Sugar restriction: the evidence for a drug-free intervention to reduce cardiovascular disease risk.

机构信息

Section of Epidemiology and Biostatistics, University of Auckland, Auckland, New Zealand.

出版信息

Intern Med J. 2012 Oct;42 Suppl 5:46-58. doi: 10.1111/j.1445-5994.2012.02902.x.

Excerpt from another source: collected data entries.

-- ==== Sys2Proof/Tests/Slice0.lean ====
section
/-! SUPPORT. Small tests, each from a worked example of the spec (95_test_vectors unless a rule is named),
and a witness for the hypotheses of every statement that has some. -/

namespace Sys2Proof.Tests

open Sys2Proof.Machine

/-! ## Helpers -/

/-- The engine in ABSORB with a given CNT and LEN, all else as INIT leaves it from reset. -/
def absorbing (cnt : BitVec 6) (len : BitVec 61) : State :=
  { State.reset with phase := .absorb, h := iv, cnt := cnt, len := len }

/-- The engine in ABSORB with "abc" pushed. -/
def absorbingAbc : State :=
  { absorbing 3 3 with buf := memWrite State.reset.buf 0 [0x61, 0x62, 0x63] }

/-- The engine in DONE with a tag. -/
def finished : State := { State.reset with phase := .done, h := iv, tag := 0xC2428B4F, len := 3 }

/-- FAULT with STATUS 0x20610033, the start state of vectors 25 to 31. -/
def faulted : State := { State.reset with phase := .fault, cause := .seq, fcmd := 0x2061 }

/-- A state with one command word pending. -/
def offering (w : CmdWord) (s : State) : State := { s with pending := [.command w] }

/-- The next state of an outcome. -/
def nextOf (o : Host.Outcome State Fault Refusal) : State :=
  match o with
  | .next s => s
  | .fault _ => State.reset
  | .refused _ => State.reset

/-- PHASE, CAUSE, FCMD and the responses after a step. -/
def seen (s : State) : Phase × Cause × CmdWord × List Response :=
  ((nextOf (step s)).phase, (nextOf (step s)).cause, (nextOf (step s)).fcmd,
    (nextOf (step s)).responses)

/-! ## Well-formedness: each check refuses an ill-formed term (R58, R62, R63) -/

theorem test_reserved_opcode_refused : (Fields.mk 0x6 0 0).opDefined = false := by decide
theorem test_nonzero_rsvd_refused : (Fields.mk 0x2 1 0x61).rsvdZero = false := by decide
theorem test_nonzero_imm_refused : (Fields.mk 0x1 0 1).immAllowed = false := by decide
theorem test_fields_refused :
    (Fields.mk 0x6 0 0).wellFormed = false ∧ (Fields.mk 0x2 1 0x61).wellFormed = false ∧
      (Fields.mk 0x1 0 1).wellFormed = false ∧ (Fields.mk 0x2 0 0x61).wellFormed = true := by decide
theorem test_push_operand_refused : (AsmLine.push 256).wellFormed = false := by decide
theorem test_word_operand_refused : (AsmLine.word 65536).wellFormed = false := by decide
theorem test_pushn_operand_refused : (AsmLine.pushn 256 1).wellFormed = false := by decide
theorem test_quote_in_text_refused : (AsmLine.pushs [0x61, 0x22]).wellFormed = false := by decide
theorem test_unprintable_text_refused : (AsmLine.checksumText [0x0A]).wellFormed = false := by decide
theorem test_odd_digits_refused : (AsmLine.pushx [1, 2, 3]).wellFormed = false := by decide
theorem test_wide_digit_refused : (AsmLine.checksumHex [1, 16]).wellFormed = false := by decide

/-! ## Decoding: words written out bit by bit (section 2.5) -/

theorem test_decode_nop : decode 0b0000000000000000 = .command .nop := by decide
theorem test_decode_init : decode 0b0001000000000000 = .command .init := by decide
theorem test_decode_push : decode 0b0010000010000000 = .command (.push 0x80) := by decide
theorem test_decode_push_all_ones : decode 0b0010000011111111 = .command (.push 0xFF) := by decide
theorem test_decode_final : decode 0b0011000000000000 = .command .final := by decide
theorem test_decode_rdtag : decode 0b0100000000000000 = .command .rdtag := by decide
theorem test_decode_rdstat : decode 0b0101000000000000 = .command .rdstat := by decide
theorem test_decode_rst : decode 0b1111000000000000 = .command .rst := by decide
theorem test_decode_illfld :
    [0x0001, 0x0100, 0x1001, 0x2161, 0x2F00, 0x3080, 0x4001, 0x5001, 0xF0FF, 0xF100, 0xFFFF].all
      (fun w => decode w == .illegal .illfld) = true := by decide
theorem test_decode_illop :
    [0x6000, 0x7FFF, 0xA5A5, 0xE001, 0xEFFF].all (fun w => decode w == .illegal .illop) = true := by
  decide
theorem test_table_word : decodeTableWord 16 0x2061 = some (.push 0x61) := by decide
theorem test_fetch_word :
    (nextOf (step (State.reset.withFetchWord 16 0x1000))).phase = .absorb := by decide

/-! ## Words and the compression function (sections 2.1, 2.2) -/

theorem test_rotr : rotr 0x12345678 8 = 0x78123456 ∧ rotr 0x00000001 1 = 0x80000000 := by decide
theorem test_shr : shr 0x12345678 10 = 0x00048D15 ∧ shr 0x80000000 3 = 0x10000000 := by decide
theorem test_ch_maj :
    ch 0x510E527F 0x9B05688C 0x1F83D9AB = 0x1F85C98C ∧
      maj 0x6A09E667 0xBB67AE85 0x3C6EF372 = 0x3A6FE667 := by decide
theorem test_bsig : bsig0 0x6A09E667 = 0xCE20B47E ∧ bsig1 0x510E527F = 0x3587272B := by decide
theorem test_ssig : ssig0 0x61626380 = 0x940E90EF ∧ ssig1 0x00000018 = 0x000F0000 := by decide
theorem test_byte_orders :
    bswap32 0x4F8B42C2 = 0xC2428B4F ∧ be32 0x61 0x62 0x63 0x80 = 0x61626380 ∧
      le32 0x5D 0xF6 0xE0 0xE2 = 0xE2E0F65D ∧ bytesBE64 24 = [0, 0, 0, 0, 0, 0, 0, 0x18] := by decide
theorem test_round_zero :
    roundStep (workingOf iv) 0x428A2F98 0x61626380 =
      ⟨0x5D6AEBCD, 0x6A09E667, 0xBB67AE85, 0x3C6EF372, 0xFA2A4622, 0x510E527F, 0x9B05688C,
        0x1F83D9AB⟩ := by decide +kernel
theorem test_schedule_abc :
    (schedule (blockAt (pad [0x61, 0x62, 0x63]) 0))[63]? = some 0x12B1EDEB := by decide +kernel
theorem test_pad_lengths :
    [0, 3, 55, 56, 64].map (fun n => (pad (List.replicate n 0)).length) = [64, 64, 64, 128, 128] := by
  decide +kernel
theorem test_compress_abc :
    compress iv (blockAt (pad [0x61, 0x62, 0x63]) 0) =
      #v[0xBA7816BF, 0x8F01CFEA, 0x414140DE, 0x5DAE2223, 0xB00361A3, 0x96177A9C, 0xB410FF61,
        0xF20015AD] := by decide +kernel

/-! ## The commands (section 2.6) -/

/-- Vector 1. -/
theorem test_nop : seen (offering 0x0000 State.reset) = (.idle, .none, 0, [⟨false, 0⟩]) := by decide
/-- Vector 28. -/
theorem test_nop_in_fault :
    seen (offering 0x0000 faulted) = (.fault, .seq, 0x2061, [⟨false, 0⟩]) := by decide
/-- Vector 3. -/
theorem test_init :
    (nextOf (exec .init State.reset)).h[4] = 0x510E527F ∧
      (nextOf (exec .init State.reset)).phase = .absorb := by decide
/-- Vector 23. -/
theorem test_init_discards_tag : (nextOf (exec .init finished)).tag = 0 := by decide
/-- Vector 11. -/
theorem test_push :
    ((nextOf (exec (.push 0x61) (absorbing 0 0))).buf[0],
      (nextOf (exec (.push 0x61) (absorbing 0 0))).cnt,
      (nextOf (exec (.push 0x61) (absorbing 0 0))).len) = (0x61, 1, 1) := by decide
/-- Vector 16: the 64th byte compresses. -/
theorem test_push_compresses :
    (nextOf (exec (.push 0x61)
      { absorbing 63 63 with buf := Vector.replicate 64 0x61 })).h.toList.take 2 =
        [0xDF5BB81C, 0xE81E0626] := by decide +kernel
/-- Vector 18: the tag of "abc", both passes. -/
theorem test_final : (nextOf (exec .final absorbingAbc)).tag = 0xC2428B4F := by decide +kernel
/-- Vector 21. -/
theorem test_final_in_done :
    seen (offering 0x3000 finished) = (.fault, .seq, 0x3000, [⟨true, 0⟩]) := by decide
/-- Vector 20. -/
theorem test_rdtag :
    seen (offering 0x4000 finished) = (.done, .none, 0, [⟨false, 0xC2428B4F⟩]) := by decide
/-- Vector 14. -/
theorem test_rdtag_in_absorb :
    seen (offering 0x4000 (absorbing 1 1)) = (.fault, .seq, 0x4000, [⟨true, 0⟩]) := by decide
/-- Vector 29. -/
theorem test_rdstat_in_fault :
    seen (offering 0x5000 faulted) = (.fault, .seq, 0x2061, [⟨false, 0x20610033⟩]) := by decide
/-- Vector 2. -/
theorem test_rdstat : seen (offering 0x5000 State.reset) = (.idle, .none, 0, [⟨false, 0⟩]) := by decide
/-- Vector 31. -/
theorem test_rst : seen (offering 0xF000 faulted) = (.idle, .none, 0, [⟨false, 0⟩]) := by decide
/-- Vector 27: not RST. -/
theorem test_rst_lookalike :
    seen (offering 0xF0FF faulted) = (.fault, .seq, 0x2061, [⟨true, 0⟩]) := by decide
/-- Vectors 5 and 8: SEQ, and ILLFLD before SEQ. -/
theorem test_fault_priority :
    seen (offering 0x2061 State.reset) = (.fault, .seq, 0x2061, [⟨true, 0⟩]) ∧
      seen (offering 0x2161 State.reset) = (.fault, .illfld, 0x2161, [⟨true, 0⟩]) := by decide
/-- Vectors 32 and 34: LENOVF in ABSORB, SEQ in DONE. -/
theorem test_length_limit :
    seen (offering 0x20AA (absorbing 63 0x1FFFFFFFFFFFFFFF)) = (.fault, .lenovf, 0x20AA, [⟨true, 0⟩]) ∧
      seen (offering 0x20AA { finished with len := 0x1FFFFFFFFFFFFFFF }) =
        (.fault, .seq, 0x20AA, [⟨true, 0⟩]) := by decide
/-- Vector 33: the last byte that fits. -/
theorem test_last_byte_fits :
    (nextOf (exec (.push 0xAA) (absorbing 62 0x1FFFFFFFFFFFFFFE))).len = 0x1FFFFFFFFFFFFFFF := by decide
/-- R64: a line of the listing of program P2. -/
theorem test_listing :
    listLine 10 0x4000 ⟨false, 0xC2428B4F⟩ = codes "10: 0x4000  RDTAG  ; -> ok 0xC2428B4F" := by
  decide +kernel
/-- Log entry 9: PUSHX with no operand. -/
theorem test_pushx_empty : assembleLine "PUSHX" = some [] := by decide +kernel
/-- R63: the hexadecimal form of CHECKSUM, either case of digit. -/
theorem test_checksum_hex :
    assembleLine "CHECKSUM 9F e0" = some [0x1000, 0x209F, 0x20E0, 0x3000, 0x4000] := by decide +kernel
/-- R63: spaces between pairs. -/
theorem test_pushx : assembleLine "PUSHX 61 62" = some [0x2061, 0x2062] := by decide +kernel

/-! ## Witnesses: the hypotheses of each statement can be met -/

theorem witness_EachCommandHasOneWord : decode 0x2061 = .command (.push 0x61) := by decide
theorem witness_StepRunsTheDecodedCommand :
    (offering 0x2061 State.reset).pending = .command 0x2061 :: [] ∧
      decode 0x2061 = .command (.push 0x61) ∧ (Instr.push 0x61).wellFormed = true := by decide
theorem witness_StepWaitsForTheHost : State.reset.pending = [] := by decide
theorem witness_EveryWordGetsItsOneResponse :
    (offering 0x4000 finished).pending = .command 0x4000 :: [] := by decide
theorem witness_PhaseFollows_command :
    (offering 0x1000 State.reset).pending = .command 0x1000 :: [] ∧
      ∃ t, step (offering 0x1000 State.reset) = .next t := ⟨rfl, _, rfl⟩
theorem witness_PhaseFollows_reset :
    ∃ t, step { finished with pending := [.hardwareReset] } = .next t := ⟨_, rfl⟩
theorem witness_FaultEntry :
    State.reset.phase ≠ .fault ∧
      rejectionCause 0x2061 State.reset = some .seq ∧ rejectionCause 0x6000 State.reset = some .illop ∧
      rejectionCause 0xE001 State.reset = some .illop ∧
      rejectionCause 0x2161 State.reset = some .illfld ∧
      rejectionCause 0x20AA (absorbing 63 0x1FFFFFFFFFFFFFFF) = some .lenovf ∧
      (offering 0x2061 State.reset).pending = .command 0x2061 :: [] := by decide
theorem witness_FaultPhaseKeeps :
    faulted.phase = .fault ∧ (offering 0x1000 faulted).pending = .command 0x1000 :: [] ∧
      (0x1000 : CmdWord) ≠ 0x0000 ∧ (0x1000 : CmdWord) ≠ 0x5000 ∧ (0x1000 : CmdWord) ≠ 0xF000 ∧
      (0xF000 : CmdWord) ∉ [0x1000, 0x6000, 0xF0FF] := by decide
theorem witness_OnlyResetLeavesFault :
    (offering 0xF000 faulted).phase = .fault ∧
      (nextOf (step (offering 0xF000 faulted))).phase ≠ .fault ∧
      (nextOf (step { faulted with pending := [.hardwareReset] })).phase ≠ .fault ∧
      ∃ t, step (offering 0xF000 faulted) = .next t := ⟨rfl, by decide, by decide, _, rfl⟩
theorem witness_WrongPhaseRaisesSeq :
    State.reset.phase ≠ .fault ∧ State.reset.cause ≠ .seq ∧ faulted.phase = .fault := by decide
theorem witness_PushAtTheLengthLimit :
    (absorbing 63 0x1FFFFFFFFFFFFFFF).phase = .absorb ∧
      (absorbing 63 0x1FFFFFFFFFFFFFFF).len.toNat = 2 ^ 61 - 1 := by decide
theorem witness_FaultRecordNamesItsWord :
    FaultWordSound faulted ∧ ∃ t, step (offering 0x1000 faulted) = .next t :=
  ⟨fun _ => .inr (.inr (.inl ⟨rfl, .inr (.inr ⟨0x61, by decide⟩)⟩)), _, rfl⟩
theorem witness_InitOpensAMessage : State.reset.phase ≠ .fault ∧ finished.phase ≠ .fault := by decide
theorem witness_PushStoresTheByte :
    (absorbing 62 0x1FFFFFFFFFFFFFFE).phase = .absorb ∧
      (absorbing 62 0x1FFFFFFFFFFFFFFE).len.toNat < 2 ^ 61 - 1 ∧
      (absorbing 62 0x1FFFFFFFFFFFFFFE).cnt ≠ 63 := by decide
theorem witness_PushOfTheLastByte :
    (absorbing 63 63).phase = .absorb ∧ (absorbing 63 63).len.toNat < 2 ^ 61 - 1 ∧
      (absorbing 63 63).cnt = 63 := by decide
theorem witness_FinalRunsBothPasses :
    (absorbing 55 55).phase = .absorb ∧ (absorbing 56 56).phase = .absorb := by decide
theorem witness_RdtagReadsTheTag : finished.phase = .done := by decide
theorem witness_PushFrame :
    (∃ t, exec (.push 0x61) (absorbing 0 0) = .next t ∧
        t.responses = (absorbing 0 0).responses ++ [⟨false, 0⟩]) ∧
      ∃ t, exec (.push 0x61) State.reset = .next t ∧
        t.responses = State.reset.responses ++ [⟨true, 0⟩] :=
  ⟨⟨_, rfl, by decide⟩, _, rfl, by decide⟩
theorem witness_NonStoringFrame :
    (∃ t, exec .init finished = .next t) ∧ (∃ t, exec .rdtag finished = .next t) ∧
      (∃ t, exec .rdstat faulted = .next t) ∧ ∃ t, exec .nop faulted = .next t :=
  ⟨⟨_, rfl⟩, ⟨_, rfl⟩, ⟨_, rfl⟩, _, rfl⟩
theorem witness_RepeatedCommands_read :
    finished.phase = .done ∧ (∃ t u, exec .rdtag finished = .next t ∧ exec .rdtag t = .next u) ∧
      ∃ t u, exec .rdstat faulted = .next t ∧ exec .rdstat t = .next u :=
  ⟨rfl, ⟨_, _, rfl, rfl⟩, _, _, rfl, rfl⟩
theorem witness_RepeatedCommands :
    (∃ t u, exec .init finished = .next t ∧ exec .init t = .next u) ∧
      (∃ t u, exec .rst faulted = .next t ∧ exec .rst t = .next u) ∧
      (∃ t, exec .final (absorbing 0 0) = .next t) ∧
      (absorbing 0 0).phase = .absorb ∧ (absorbing 0 0).len.toNat < 2 ^ 61 - 1 ∧
      ∃ t, exec (.push 0) (absorbing 0 0) = .next t :=
  ⟨⟨_, _, rfl, rfl⟩, ⟨_, _, rfl, rfl⟩, ⟨_, rfl⟩, by decide, by decide, _, rfl⟩
theorem witness_ResetZeroesEveryRegister :
    (∃ t, step { finished with pending := [.hardwareReset] } = .next t) ∧
      ∃ t, step (offering 0xF000 finished) = .next t := ⟨⟨_, rfl⟩, _, rfl⟩
theorem witness_EveryStepKeepsSound :
    Sound (offering 0x1000 State.reset) ∧ ∃ t, step (offering 0x1000 State.reset) = .next t := by
  refine ⟨.inl ⟨⟨by decide, by decide⟩, by decide, fun _ => rfl, ?_, ?_⟩, _, rfl⟩ <;>
    exact fun h => absurd h (by decide)
theorem witness_PushedBytesAreAbsorbed :
    finished.phase ≠ .fault ∧ ([0x61, 0x62] : List Byte).length ≤ 2 ^ 61 - 1 := by decide
theorem witness_TransactionAnswersTheChecksum :
    finished.phase ≠ .fault ∧ FaultRecordSound finished ∧ ([0x61] : List Byte).length ≤ 2 ^ 61 - 1 ∧
      [0x0000, 0x1000, 0x5000, 0x2061, 0x3000, 0x0000, 0x4000].filter notNopOrRdstat =
        [0x1000] ++ [0x61].map (fun b => encode (.push b)) ++ [0x3000] ++ List.replicate (0 + 1) 0x4000 :=
  ⟨by decide, ⟨by decide, by decide⟩, by decide, by decide⟩
theorem witness_MessagesAreIndependent :
    State.reset.phase ≠ .fault ∧ FaultRecordSound State.reset ∧ finished.phase ≠ .fault ∧
      FaultRecordSound finished := ⟨by decide, ⟨by decide, by decide⟩, by decide, ⟨by decide, by decide⟩⟩
theorem witness_WordFunctionsBitByBit : 0 < 31 ∧ 31 < 32 := by decide
theorem witness_ScheduleFollowsTheRecurrence : 16 ≤ 63 ∧ 63 < 64 := by decide
theorem witness_message_in_the_domain : ([0x61, 0x62, 0x63] : List Byte).length < 2 ^ 61 := by decide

DOI:10.1111/j.1445-5994.2012.02902.x
PMID:23035683
Abstract

BACKGROUND/AIM: Uncertainty exists about what dietary component is most likely to cause coronary heart disease. Over the last thirty years, attention has focused on saturated fat and salt as guilty parties. More recently, evidence suggests that excess sugar intake is more likely than either traditional factor to lead to atherosclerotic disease. Some researchers have also speculated that sugar is addictive, in a similar manner to caffeine and established drugs of abuse.

METHODS

Here we review the epidemiological, biochemical and psychological evidence that implicates excess sugar intake as an important cause of ill-health.

RESULTS

We found relatively consistent evidence of association between markers of sugar intake and risk factors for cardiovascular disease, or the disease itself. This evidence contrasted with rather weaker evidence which linked either saturated fat or salt with cardiovascular disease endpoints. We also found some evidence of a sugar addiction syndrome.

CONCLUSION

We suggest that advice to restrict sugar intake should be a routine part of clinical care, particularly when patients are being counselled about cardiovascular risk.

摘要

背景/目的:目前尚不确定哪种饮食成分最有可能导致冠心病。在过去的三十年中,人们一直关注饱和脂肪和盐是罪魁祸首。最近的证据表明,过量摄入糖比传统因素更有可能导致动脉粥样硬化疾病。一些研究人员还推测,糖类似于咖啡因和已被滥用的药物一样具有成瘾性。

方法

在这里,我们回顾了将过量摄入糖与不健康状况的重要原因联系起来的流行病学、生化和心理证据。

结果

我们发现,糖摄入量的标志物与心血管疾病的危险因素或疾病本身之间存在相对一致的关联证据。与将饱和脂肪或盐与心血管疾病终点联系起来的证据相比,这种证据较弱。我们还发现了一些糖成瘾综合征的证据。

结论

我们建议,限制糖摄入量的建议应成为临床护理的常规内容,特别是在向患者提供心血管风险咨询时。